__INPUT MATERIAL__
/-! ## SET_CHECKS (R102) -/

/-- The four check settings replaced together, a counter above the new K set to it (R102). -/
def checkSettings (l : Lamps) (interval rotation tolerance failLimit : Nat) : Lamps :=
  { l with
    interval := interval, rotation := rotation = 1, tolerance := tolerance, failLimit := failLimit
    counter := min l.counter interval }

/-- SET_CHECKS taken (R102). R102 orders the field checks alone: that a failing field is BAD_VALUE also while a check waits
or holds is a DESIGN CHOICE (notes/assumptions/31.md), unsafe. -/
def takeSetChecks (interval rotation tolerance failLimit : Nat) (s : State) : State × Answer :=
  match firstBad
    [ (1, within 1 255 interval), (2, within 0 1 rotation), (3, within 1 500 tolerance),
      (4, tolerance < failLimit && failLimit ≤ 900) ] with
  | some field => refuse s .badValue field
  | none =>
    if checkActive s.lamps then refuse s .busy 0
    else
      (setLamps s (checkSettings s.lamps interval rotation tolerance failLimit),
        taken [u 1 interval, u 1 rotation, u 2 tolerance, u 2 failLimit, u 1 (min s.lamps.counter interval)])

/-- SET_CHECKS (R102). -/
def execSetChecks (tag interval rotation tolerance failLimit : Nat) (s : State) :
    Host.Outcome State Fault Refusal :=
  .next (arrive s 0x26 tag (takeSetChecks interval rotation tolerance failLimit))

/-! ## READ_LAMPS (R103) -/

/-- A bank as an enumeration of R82: LA 0, LB 1, RA 2, RB 3 (R171). -/
def bankCode (b : Bank) : Nat := b.number - 1

/-- Milliseconds remaining in a settle, a part of one counted whole. -/
def settleLeft (l : Lamps) : Nat := ceilDiv (l.settleRun * 1000 - l.settleUs) 1000

def bankItems (l : Lamps) (b : Bank) : List Item :=
  [u 1 (l.health.get b).code, ou 2 (l.fullScale.get b), ou 2 (l.lastReading.get b), u 2 (l.drive.get b)]

def Holder.code : Holder → Nat
  | .free => 0
  | .capture => 1
  | .check _ => 2

/-- Bound faces, left then right. -/
def boundBytes (b : BoundFaces) : List Byte := le 2 b.faces.left ++ le 2 b.faces.right

/-- The check that holds the resource (R82). -/
def heldCheck? (l : Lamps) : Option Check :=
  match l.holder with
  | .check c => some c
  | _ => none

/-- The check in progress: kind, bank set and next bank as one group, then its bound faces (R82, R103). The next bank
is the first one not yet judged: while a pulse is lit, the bank that is being pulsed, until its judgement. A check
whose banks are all judged does not outlast its last judgement, so a next bank always stands. DESIGN CHOICE
(notes/assumptions/15.md), unsafe. -/
def checkItems (c : Option Check) : List Item :=
  [ .opt 3 (c.map fun c => le 1 c.kind.code ++ le 1 (bankSetCode c.banks)
      ++ le 1 ((c.remaining.head?.map bankCode).getD 0)),
    .opt 4 (c.bind fun c => c.bound.map boundBytes) ]

/-- "For each bank pulsed, the reading and verdict" (R98), a list whose length varies: its count in one byte, then its
members (R171), in the order in which the check pulses its banks (R95). -/
def resultBytes (results : Banks (Option PulseResult)) : List Byte :=
  let pulsed := Bank.all.filterMap results.get
  le 1 pulsed.length ++ pulsed.flatMap fun x => le 2 x.reading ++ le 1 x.verdict.code

/-- The last check record (R98): kind, bank set and the list of results, the bound faces, the outcome. An absent
record's list has count 0. -/
def recordItems (r : Option CheckRecord) : List Item :=
  [ .opt 3 (r.map fun r => le 1 r.kind.code ++ le 1 (bankSetCode r.banks) ++ resultBytes r.results),
    .opt 4 (r.bind fun r => r.bound.map boundBytes), ou 1 (r.map fun r => r.outcome.code - 1) ]

/-- The items of READ_LAMPS in the order of R103. DESIGN CHOICE (notes/assumptions/15.md), unsafe. -/
def lampItems (s : State) : List Item :=
  let l := s.lamps
  [u 1 l.supply.code, ou 2 (if l.supply = .settling then some (settleLeft l) else none)]
    ++ Bank.all.flatMap (bankItems l) ++ sideItems l
    ++ [ u 2 l.duration.left, u 2 l.duration.right, u 2 l.spill,
         u 1 l.aimingLevel, u 1 l.restLevel, flagItem l.aimingCut, flagItem s.dose.aiming.isSome,
         u 2 l.tRest, u 2 l.tDark, u 2 l.tSupply, u 1 l.idleStage.code, u 2 l.idleElapsed, u 2 l.settle,
         u 4 l.reservoir,
         u 1 l.counter, u 1 l.interval, flagItem l.rotation, u 1 (bankCode l.pointer), flagItem l.fullCheck,
         u 2 l.tolerance, u 2 l.failLimit, u 2 l.deferrals,
         u 1 l.holder.code, u 1 (bit l.waitingCapture + 2 * bit l.waitingCheck.isSome) ]
    ++ checkItems (heldCheck? l) ++ recordItems l.lastCheck ++ [u 1 (bit s.pause.hoodOpen)]

def takeReadLamps (s : State) : State × Answer := (s, taken (lampItems s))

/-- READ_LAMPS (R103). -/
def execReadLamps (tag : Nat) (s : State) : Host.Outcome State Fault Refusal :=
  .next (arrive s 0x27 tag takeReadLamps)

/-! ## The supply and the idle timer (R83, R90) -/

/-- SUPPLY_SETTLED (R83). -/
def execSupplySettled (s : State) : Host.Outcome State Fault Refusal :=
  .next (if s.lamps.supply = .settling then transmit (aimRetest (supplyReady s)) else s)

/-- The idle timer reaches the next of its intervals, and the stage follows the count; at T_supply the supply
goes OFF (R90). -/
def idleExpires (s : State) : State :=
  let elapsed := idleNext s.lamps
  let aged := setLamps s
    { s.lamps with idleStage := stageOf s.lamps elapsed, idleElapsed := elapsed, idleUs := 0 }
  if stageOf s.lamps elapsed = .expired then supplyOff aged else aged

/-- IDLE_STAGE_EXPIRY (R90). A timer that is held, or has stopped at T_supply, does not expire. -/
def execIdleStageExpiry (s : State) : Host.Outcome State Fault Refusal :=
  .next (
    if idleHeld s || s.lamps.idleStage = .expired then s else transmit (aimRetest (idleExpires s)))

/-! ## The lighting arbiter (R93, R94) -/

/-- LIGHTING_GRANT (R93). -/
def execLightingGrant (s : State) : Host.Outcome State Fault Refusal :=
  .next (transmit (aimRetest (grantNext s)))

/-- The append is taken and the capture enters EXPOSING (R126): the entry PENDING at the end of the log, and the
trigger of each requested camera asserted. -/
def enterExposing (s : State) (take : Nat) (sides : CaptureSides) (index : Nat) : State :=
  let stored := appendCapture s take sides
  setCapture stored
    { stored.capture with
        state := .exposing, entry := some index, faceDoses := Sides.both 0
        trigger := { left := sides.has .left, right := sides.has .right } }

/-- The confirming prediction of a capture with its banks fixed at the grant (R110). -/
def confirm (s : State) (v : Volume) (n : Nat) (sides : CaptureSides) : Option Nat :=
  predict v (facesOf n) (captureDose s.lamps s.lamps.fixedBanks sides)

/-- The lighting is ready for an ARMING capture (R94, R110, R125). -/
def lightingReady (s : State) : State :=
  match openVolume? s, s.capture.opening, s.capture.sides with
  | some v, some n, some sides =>
    match confirm s v n sides with
    | some named => captureEndArming (doseRefused s named) .endedDose
    | none =>
      if captureAppendable s then enterExposing s (s.capture.take.getD 0) sides v.log.length
      else captureEndArming (loseEntry s 0) .endedStore
  | _, _, _ => s

/-- The event says that the reservoir covers a cost, so its level is at least that cost. DESIGN CHOICE
(notes/assumptions/4.md), unsafe. -/
def covered (s : State) (cost : Nat) : State := setLamps s { s.lamps with reservoir := max s.lamps.reservoir cost }

/-- LIGHTING_READY (R94). -/
def execLightingReady (s : State) : Host.Outcome State Fault Refusal :=
  .next (
    if captureHolds s.lamps && s.capture.state = .arming then
      transmit (aimRetest (lightingReady (covered s s.lamps.captureCost)))
    else s)

/-! ## Reference pulses (R95, R96) -/

/-- The next pulse of the check that holds the resource starts (R92, R95): 200 units drawn, the bank alone at
1000 ‰, the bound faces charged at the rated maximum. -/
def pulseStart (s : State) (c : Check) (b : Bank) : State :=
  let drawn := idleRestart (setLamps s
    { s.lamps with reservoir := s.lamps.reservoir - pulseCost, holder := .check { c with lit := true } })
  match c.bound with
  | some bound => chargePulse drawn bound b
  | none => drawn

/-- REFERENCE_PULSE_START (R95). -/
def execReferencePulseStart (s : State) : Host.Outcome State Fault Refusal :=
  .next (
    match s.lamps.holder with
    | .check c =>
      match c.remaining with
      | b :: _ => if c.lit then s else transmit (pulseStart (covered s pulseCost) c b)
      | [] => s
    | _ => s)

/-- The F_b that a judgement compares with: none for an UNCALIBRATED bank (R96). -/
def acceptedScale (l : Lamps) (b : Bank) : Option Nat :=
  if l.health.get b = .uncalibrated then none else l.fullScale.get b

/-- The change of a reading against F_b, in ‰ rounded down (R96). -/
def changeOf (r f : Nat) : Nat := ((r - f) + (f - r)) * 1000 / f

/-- The verdict on a reading (R96). -/
def verdictOf (scale : Option Nat) (tolerance failLimit r : Nat) : Verdict :=
  if r < 1000 then .failed
  else
    match scale with
    | none => .accepted
    | some f =>
      if changeOf r f ≤ tolerance then .accepted else if changeOf r f ≤ failLimit then .drift else .failed

/-- The bank's health and F_b after a judgement (R96). -/
def judged (l : Lamps) (b : Bank) (r : Nat) (v : Verdict) : Lamps :=
  match v with
  | .failed =>
    { l with health := l.health.set b .failed, fullScale := l.fullScale.set b (acceptedScale l b) }
  | _ => { l with health := l.health.set b .good, fullScale := l.fullScale.set b (some r) }

/-- The incident and the condition that a verdict gives (R96). -/
def verdictReport (s : State) (b : Bank) (r : Nat) : Verdict → State
  | .accepted => s
  | .drift => latch (appendIncident s .lampDrift b.number r) (.lampDrift b)
  | .failed => latch (appendIncident s .lampFailed b.number r) (.lampFailed b)

/-- A check that holds the resource ends (R98): its record, then the resource FREE or passed to a claimant that
waits (R93). -/
def endCheck (s : State) (c : Check) (outcome : CheckOutcome) : State :=
  grantNext (finishCheck (setLamps s { s.lamps with holder := .free }) c outcome)

/-- After a judgement: the check goes on, or ends because the hood opened under the pulse (R101) or because every
bank has been judged (R95). -/
def checkGoesOn (s : State) (c : Check) : State :=
  if c.hoodEnded then endCheck s c .endedHood
  else if c.remaining = [] then endCheck s c .complete
  else setLamps s { s.lamps with holder := .check c }

/-- A pulse of bank `b` ends with a reading of `r` lux (R95 steps 3 and 4). -/
def pulseEnd (s : State) (c : Check) (b : Bank) (rest : List Bank) (r : Nat) : State :=
  let read := settlePulse (setLamps s { s.lamps with lastReading := s.lamps.lastReading.set b (some r) }) r
  let v := verdictOf (acceptedScale s.lamps b) s.lamps.tolerance s.lamps.failLimit r
  let told := verdictReport (setLamps read (judged read.lamps b r v)) b r v
  checkGoesOn told
    { c with remaining := rest, results := c.results.set b (some { reading := r, verdict := v }), lit := false }

/-- REFERENCE_PULSE_END (R95, R96): a reading above 60000 lux is taken as 60000. -/
def execReferencePulseEnd (reading : Nat) (s : State) : Host.Outcome State Fault Refusal :=
  .next (
    match s.lamps.holder with
    | .check c =>
      match c.remaining with
      | b :: rest =>
        if c.lit then transmit (aimRetest (pulseEnd s c b rest (min reading ratedLux))) else s
      | [] => s
    | _ => s)

/-! ## Aiming intervals (R117) -/

/-- AIMING_INTERVAL (R117): while the light is lit, the next interval is predicted and charged, or the light is
cut. -/
def execAimingInterval (s : State) : Host.Outcome State Fault Refusal :=
  .next (if s.dose.aiming.isSome && aimWanted s then transmit (aimStart s) else s)

end Sys2Proof.Machine
end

__THE TASK__
Show me each line of the listing above with "verdictReport" in it.

__WRITTEN ANSWER__
def verdictReport (s : State) (b : Bank) (r : Nat) : Verdict → State
  let told := verdictReport (setLamps read (judged read.lamps b r v)) b r v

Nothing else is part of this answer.